Ошалевшие от ужаса соседи вызвали милицию, и, когда через несколько минут прибыла группа захвата, бравым ребятам в масках и с короткими автоматами оставалось только погрузить труп на машину, а женщину, полуживую от страха, боли и полнейшего непонимания происходящего, отправить в ближайший травмопункт.
Там прониклись к ней жалостью, перебинтовали раны и отвезли в психушку, поскольку женщина произносила слова, которые никак друг с другом не сочетались.
Редактор Осоргин требовал заголовков не только точных, но еще и насмешливых, едких, и потому Касьянин озаглавил заметку так: «Пекинес опасен для жизни... соседа». Потом он подумал некоторое время, постоял у окна, а вернувшись к столу, зачеркнул прежний заголовок и написал другой — «Собачья жизнь». Отведя страницу на расстояние вытянутой руки, Касьянин присмотрелся к заметке, еще раз прочитал ее и понял, что новое название не только точнее, но даже социально значительнее.
Осоргин весело глянул на Касьянина, восторженно крутанул головой и лишь потом, сдвинув брови и шевеля губами, прочел заметку.
— Кошмар какой-то! — редактор озадаченно посмотрел на Касьянина. — Неужели такое может быть?
— Было.

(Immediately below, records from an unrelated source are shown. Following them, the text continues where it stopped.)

/-! ### The basic updates -/

theorem State.modCore_sq (c : Nat) (f : Core → Core) (h : SeqKept s₀ s) : SeqKept s₀ (s.modCore c f) := ⟨h.kept⟩
theorem State.modCluster_sq (c : Nat) (f : Cluster → Cluster) (h : SeqKept s₀ s) : SeqKept s₀ (s.modCluster c f) := ⟨h.kept⟩
theorem State.modStream_sq (k : Nat) (f : Stream → Stream) (h : SeqKept s₀ s) : SeqKept s₀ (s.modStream k f) := ⟨h.kept⟩
theorem State.modGroup_sq (g : Nat) (f : Group → Group) (h : SeqKept s₀ s) : SeqKept s₀ (s.modGroup g f) := ⟨h.kept⟩
theorem State.modSlice_sq (i : Nat) (f : Slice → Slice) (h : SeqKept s₀ s) : SeqKept s₀ (s.modSlice i f) := ⟨h.kept⟩
theorem State.modFunc_sq (i : Nat) (f : Func → Func) (h : SeqKept s₀ s) : SeqKept s₀ (s.modFunc i f) := ⟨h.kept⟩
theorem State.modMailbox_sq (k : Nat) (f : Mailbox → Mailbox) (h : SeqKept s₀ s) : SeqKept s₀ (s.modMailbox k f) := ⟨h.kept⟩
theorem State.modDataPort_sq (p : Nat) (f : DataPort → DataPort) (h : SeqKept s₀ s) : SeqKept s₀ (s.modDataPort p f) := ⟨h.kept⟩
theorem State.modObj_sq (j : Nat) (f : Obj → Obj) (h : SeqKept s₀ s) : SeqKept s₀ (s.modObj j f) := ⟨h.kept⟩
theorem State.modRem_sq (e n : Nat) (f : RemoteBuf → RemoteBuf) (h : SeqKept s₀ s) : SeqKept s₀ (s.modRem e n f) := ⟨h.kept⟩
theorem State.modQueue_sq (q : Nat) (f : Queue → Queue) (h : SeqKept s₀ s) : SeqKept s₀ (s.modQueue q f) := ⟨h.kept⟩
theorem State.modSync_sq (j : Nat) (f : SyncObj → SyncObj) (h : SeqKept s₀ s) : SeqKept s₀ (s.modSync j f) := ⟨h.kept⟩
theorem State.modCm_sq (f : CoreMem → CoreMem) (h : SeqKept s₀ s) : SeqKept s₀ (s.modCm f) := ⟨h.kept⟩
theorem State.modPow_sq (f : Power → Power) (h : SeqKept s₀ s) : SeqKept s₀ (s.modPow f) := ⟨h.kept⟩
theorem State.modRel_sq (f : Rel → Rel) (h : SeqKept s₀ s) : SeqKept s₀ (s.modRel f) := ⟨h.kept⟩
theorem State.modFab_sq (f : Fabric → Fabric) (h : SeqKept s₀ s) : SeqKept s₀ (s.modFab f) := ⟨h.kept⟩
theorem State.modPorts_sq (f : Ports → Ports) (h : SeqKept s₀ s) : SeqKept s₀ (s.modPorts f) := ⟨h.kept⟩
theorem State.modPins_sq (f : Pins → Pins) (h : SeqKept s₀ s) : SeqKept s₀ (s.modPins f) := ⟨h.kept⟩
theorem State.modReq_sq (r : Requester) (f : ReqState → ReqState) (h : SeqKept s₀ s) : SeqKept s₀ (s.modReq r f) := ⟨h.kept⟩
theorem State.release_sq (p : Nat → Bool) (h : SeqKept s₀ s) : SeqKept s₀ (s.release p) := ⟨h.kept⟩
theorem State.dadd_sq (k a : Nat) (h : SeqKept s₀ s) : SeqKept s₀ (s.dadd k a) := ⟨h.kept⟩
theorem State.dadd64_sq (k a : Nat) (h : SeqKept s₀ s) : SeqKept s₀ (s.dadd64 k a) := ⟨h.kept⟩
theorem State.dclear_sq (k : Nat) (h : SeqKept s₀ s) : SeqKept s₀ (s.dclear k) := ⟨h.kept⟩
theorem State.dmax_sq (k v : Nat) (h : SeqKept s₀ s) : SeqKept s₀ (s.dmax k v) := ⟨h.kept⟩
theorem State.dsetHeld_sq (k v : Nat) (h : SeqKept s₀ s) : SeqKept s₀ (s.dsetHeld k v) := ⟨h.kept⟩
theorem State.outs_sq (l : List Output) (h : SeqKept s₀ s) : SeqKept s₀ (s.outs l) := by
  refine ⟨fun n => ?_⟩
  simpa using h.kept n
theorem State.out_sq (o : Output) (h : SeqKept s₀ s) : SeqKept s₀ (s.out o) := by
  refine ⟨fun n => ?_⟩
  simpa using h.kept n
theorem State.takeFree_sq (h : SeqKept s₀ s) : SeqKept s₀ s.takeFree.2 := ⟨h.kept⟩
theorem State.modClk_sq (f : Clock → Clock) (h : SeqKept s₀ s) : SeqKept s₀ (s.modClk f) := ⟨h.kept⟩
theorem State.modSec_sq (f : Sec → Sec) (h : SeqKept s₀ s) : SeqKept s₀ (s.modSec f) := ⟨h.kept⟩
theorem State.modFloor_sq (f : Floor → Floor) (h : SeqKept s₀ s) : SeqKept s₀ (s.modFloor f) := ⟨h.kept⟩
theorem State.modMem_sq (f : Mem → Mem) (h : SeqKept s₀ s) : SeqKept s₀ (s.modMem f) := ⟨h.kept⟩
theorem State.dset_sq (k v : Nat) (h : SeqKept s₀ s) : SeqKept s₀ (s.dset k v) := ⟨h.kept⟩
theorem State.modPart_sq (n : Nat) {f : Part → Part} (hf : ∀ p, (f p).seq = p.seq ∧ (f p).state = p.state ∧ (f p).mask = p.mask)
    (h : SeqKept s₀ s) : SeqKept s₀ (s.modPart n f) := by
  refine ⟨fun m => ?_⟩
  by_cases e : m = n
  · subst e
    rw [State.part_modPart_self]
    exact ⟨(hf _).1.trans (h.kept m).1, (hf _).2.1.trans (h.kept m).2.1, (hf _).2.2.trans (h.kept m).2.2⟩
  · rw [State.part_modPart_ne _ e]; exact h.kept m
theorem State.lpWrite_sq (a : Nat) (bs : Bytes) (h : SeqKept s₀ s) : SeqKept s₀ (s.lpWrite a bs) := ⟨h.kept⟩
theorem State.mk_sq {pending : List Instr} {clk : Clock} {dict : SMap Nat} {mem : Mem} {floor : Floor} {sec : Sec} {heldVals : SMap (Option Nat)} {reqs : List ReqState} {cm : CoreMem} {cores : SMap Core} {clusters : SMap Cluster} {hauls : SMap (Option Haul)} {haulNext : Nat} {remote : SMap RemoteBuf} {streams : SMap Stream} {groups : SMap Group} {queues : SMap Queue} {syncs : SMap SyncObj} {slices : SMap Slice} {keep : Keep} {fab : Fabric} {ports : Ports} {pins : Pins} {pow : Power} {rel : Rel} {outbox : List Output}
    (h : SeqKept s₀ s) : SeqKept s₀ ⟨pending, clk, dict, heldVals, reqs, cm, cores, clusters, s.parts, hauls, haulNext, remote, streams, groups, queues, syncs, slices, mem, keep, fab, ports, pins, floor, pow, rel, sec, outbox⟩ := ⟨h.kept⟩
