-- ==== Sys2Proof/Tests/Slice0.lean ====
section
/-!
SUPPORT. Tests of the model: a command that each check of WellFormed.lean refuses, single steps, published test vectors of the
checksums, and for every obligation with hypotheses a state and operands that meet them together, clause by clause.
-/

section

set_option Elab.async false

namespace Sys2Proof.Tests

open Sys2Proof.Machine

/-! ### States of the witnesses -/

/-- The state that most witnesses start from. -/
abbrev S0 : State := State.reset

/-- The requester of the witnesses: mailbox 0 of the physical function. -/
abbrev R0 : Requester := .mailbox 0

/-- Partition 0 with cluster 0 and an ACTIVE slot that uses core 0, ENABLED, with pitch 5 open since instant 0. -/
def run : State := S0.modPart 0 (fun p => { p with
  state := .enabled, mask := 1, active := some 0, slot0 := { state := .active, masks := [(0, 1)] }
  seq := { isOpen := true, everOpen := true, pitch := 5 } })

/-- `run` with core 0 in that pitch. -/
def live : State := run.modCore 0 (fun k => { k with isOpen := true, pitch := 5 })

/-- `run` between two pitches. -/
def gap : State := run.modPart 0 (fun p => { p with seq := { p.seq with isOpen := false } })

/-- Partition 0 with cluster 0 in a state of the witness's choice, with nothing loaded. -/
def inState (x : PartState) : State := S0.modPart 0 (fun p => { p with state := x, mask := 1 })

/-- Core 0 of `live` changed. -/
def liveWith (f : Core → Core) : State := live.modCore 0 f

/-- The operation block of the witnesses: the physical function on object `q`, no completion queue, no timeout. -/
def op (q : Nat) : OpHead := ⟨0, q, noQueue, 7, 0, false, none, 0⟩

/-- A tile of kind `k` and owner `o` that lies in granule 0. -/
def tile (k o : Nat) : Tile := ⟨k, 0, o, 0, 0, 2048, 1, [0]⟩

/-- `live` with a tile in the ACTIVE slot. -/
def withTile (k o : Nat) : State := live.modPart 0 (fun p => { p with slot0 := { p.slot0 with tiles := [tile k o] } })

/-- `live` with a synapse tile of one row of one weight, from source 0. -/
def rows : State := ((withTile 1 0).lpWrite 64 (natLe 4 (2 ^ 22 + 1))).lpWrite 96
  (natLe 8 (2 ^ 52 + 2 ^ 34) ++ natLe 8 1 ++ natLe 4 (8 * 2 ^ 16 + 256) ++ natLe 4 3)

/-- The event of `rows`: count 1, delay 1, source 0, row 0. -/
def event : BitVec 64 := evMk 1 1 false 0 0

/-- `rows` with the event at INTAKE. -/
def atIntake : State := rows.modCore 0 (fun k => { k with intake := [{ word := event, target := 5 }] })

/-- `atIntake` once INTAKE has handed the event on. -/
def handed : State := atIntake.modCore 0 (fun k => repin { k with intake := [] })

/-- A queue with one message at its head: a header without descriptors, and a body. -/
def message (q : Nat) (body : Bytes) : State :=
  let r := S0.queue q
  (S0.spaceWrite 0x10 r.space r.base (natLe 8 (rhMk 0 0 (8 + body.length) 0 0 0) ++ body)).modQueue q (fun x => { x with tail := (8 + body.length) / 8 })

/-- A descriptor that fills 32 bytes of LPDDR6 from address 0x40. -/
def fill : Bytes := natLe 8 2 ++ natLe 8 0 ++ natLe 8 0x40 ++ natLe 4 32 ++ natLe 4 0xFFFFF

/-- An OPEN ring of 256 bytes at LPDDR6 address 0, held and read by the physical function. -/
def ringQ : Queue := { state := 1, owner := 0, reader := 0, sendMask := 0x1001, sizeLog2 := 8, maxMsg := 64 }

/-- Queue 0 is `ringQ`, changed. -/
def ringWith (f : Queue → Queue) : State := S0.modQueue 0 (fun _ => f ringQ)

/-- The record that creates `ringQ`. -/
def ringRec : Bytes := [0, 0, 0, 0, 1, 0, 0, 0] ++ natLe 8 0 ++ natLe 2 8 ++ natLe 2 64 ++ List.replicate 12 0

/-- A message of 16 bytes. -/
def note : Bytes := natLe 8 (rhMk 0 0 16 0 0 0) ++ natLe 8 7

/-- `ringQ` with `note` in it. -/
def noted : State := ((ringWith id).place 0 note).2

/-- Block `b` of slice 0 granted: kind 0 queues, 1 synchronisation objects, 2 memory. -/
def granted (kind b ep : Nat) : State := S0.modMem (fun m => { m with grants := mset dGrant m.grants (grantKey kind 0 b) ep })

/-- Synchronisation object 0. -/
def synced (kind value parts : Nat) : State := S0.modSync 0 (fun _ => { kind := kind, owner := 0, value := value, parts := parts })

/-- An ENCODE_DONE picot from core 0 to core 1, which share their switch. -/
def pkt : Packet := ⟨0, 1, 0x14, 1, false, 0, false, 0, 0, false, 0, 0, 0, []⟩

/-- `S0` with one copy of `pkt` held. -/
def copied : State := S0.modFab (fun f => { f with unacked := [{ pkt := pkt, sentAt := some 0 }] })

/-- `S0` with the requester's record changed. -/
def asked (r : Requester) (f : ReqState → ReqState) : State := S0.modReq r f

/-- The index and the subindex of a key. -/
abbrev ix (k : Nat) : Nat := k / 256
abbrev sx (k : Nat) : Nat := k % 256

/-- A dictionary message of 16 bytes: ECHO without a body. -/
def echo : Bytes := [2, 0, 5, 0, 16, 0, 0, 0] ++ List.replicate 8 0

/-- A requester on the ROPE. -/
abbrev Q0 : Requester := .rope 3 9

/-- `live` with readout group 0 in partition 0 and its last readout at pitch 5; field object 0 carries that group. -/
def grouped : State := (((withTile 4 32).modGroup 0 (fun g => { g with last := some { pitch := 5 } })).dset (kObjGroups 0) (2 ^ 128 - 256)).dset (kObjDest 0) 1

/-- A remote message of one record for partition 0. -/
def remote : Bytes := [1, 0, 0, 0, 0, 0, 1, 0] ++ natLe 8 5 ++ natLe 16 0

/-- The remote records of edge 1 and partition 0 in `run`. -/
def remoteWith (f : RemoteBuf → RemoteBuf) : State := run.modRem 1 0 f

/-- `gap` at its BELAY, before the guard's end. -/
def belaying : State := gap.modPart 0 (fun p => { p with seq := { p.seq with belayAt := 5000 } })

/-- No own MAC address has more than 48 bits. -/
theorem mod_end (n : Nat) : 2 ^ 48 ≠ n % 2 ^ 48 := by omega
theorem mac_end (p : Nat) : 2 ^ 48 ≠ fieldMac p := mod_end _
theorem mac_out (n : Nat) (h : ∀ k, n ≠ k % 2 ^ 48) : ownMac n = false := by
  have e : ∀ k, (n == k % 2 ^ 48) = false := fun k => beq_eq_false_iff_ne.mpr (h k)
  have a : ∀ p, (n == fieldMac p) = false := fun p => e _
  have b : ∀ p k, (n == subMac p k) = false := fun p k => e _
  simp only [ownMac, a, b, Bool.or_self]
  rfl

/-- Core 0 of `gap` FAILED, with a spare that catches up. -/
def failed (x : CatchUp) : State := gap.modCore 0 (fun k => { k with mode := .failed, catchUp := some x })

/-- Core 0 of `gap` with a spare that replays. -/
def replaying (x : CatchUp) : State := gap.modCore 0 (fun k => { k with mode := .excused, catchUp := some x })

/-- A fault report of a code that asks for nothing beyond its table row. -/
def faultOf (code : Nat) : FaultReport := ⟨code, 0, 2, 0, none, 0, 0⟩

/-- A bring-up in which nothing fails. -/
def good : BringupFacts := ⟨[], [], [], [], [], [], [], true, 0, []⟩

/-- `S0` with its power record changed. -/
def powered (f : Power → Power) : State := S0.modPow f

/-- A long value whose bytes are 0. -/
def zeros : Bytes := List.replicate 30048 0

/-- `S0` whose host link runs. -/
abbrev seen : State := S0.dset kPcieState 2

/-- `S0` with the coolant loss flag, without a source and without a clear sample. -/
abbrev coolant : State := S0.dset kEmergencyFlags 16
abbrev calm : CoolantCalm := ⟨10000000000, 0, 0⟩
theorem coolant_clear : (coolant.reach calm.t).pow.coolClear = none := by decide +kernel
theorem none_holds {x : Option Nat} (P : Nat → Prop) (h : x = none) (i : Nat) (e : x = some i) : P i := by rw [h] at e; cases e
theorem coolant_src : (coolant.reach calm.t).pow.coolSrc = [] := by decide +kernel
theorem nil_holds {α : Type} {x : List α} {a : α} {P : Prop} (h : x = []) (e : a ∈ x) : P := by rw [h] at e; cases e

Вчера вечером.
— А баба умом тронулась?
— Мне кажется, это ненадолго... Она в шоке оттого, что потеряла любимого мужа.
— Надо же, настолько обидчивым мужик оказался, — озадаченна проговорил редактор. — Из-за такой мелочи ножом в горло?!
— Если бы сосед посмеялся над самим мужиком, ничего бы не было, — заметил Касьянин, отрешенно глядя в окно. — А он посмеялся над собакой.
— Это что, более оскорбительно?
— Конечно, — Касьянин передернул плечами, словно услышал вопрос, который не требовал ответа. — А вообще-то, как относиться... Для некоторых собака — это... — Касьянин замялся в поисках точного слова. — Собака — это олицетворение хозяина... Даже не так — это олицетворение лучших черт хозяина, тех, которые он ценит в себе, за которые себя любит. Так примерно можно объяснить происшедшее.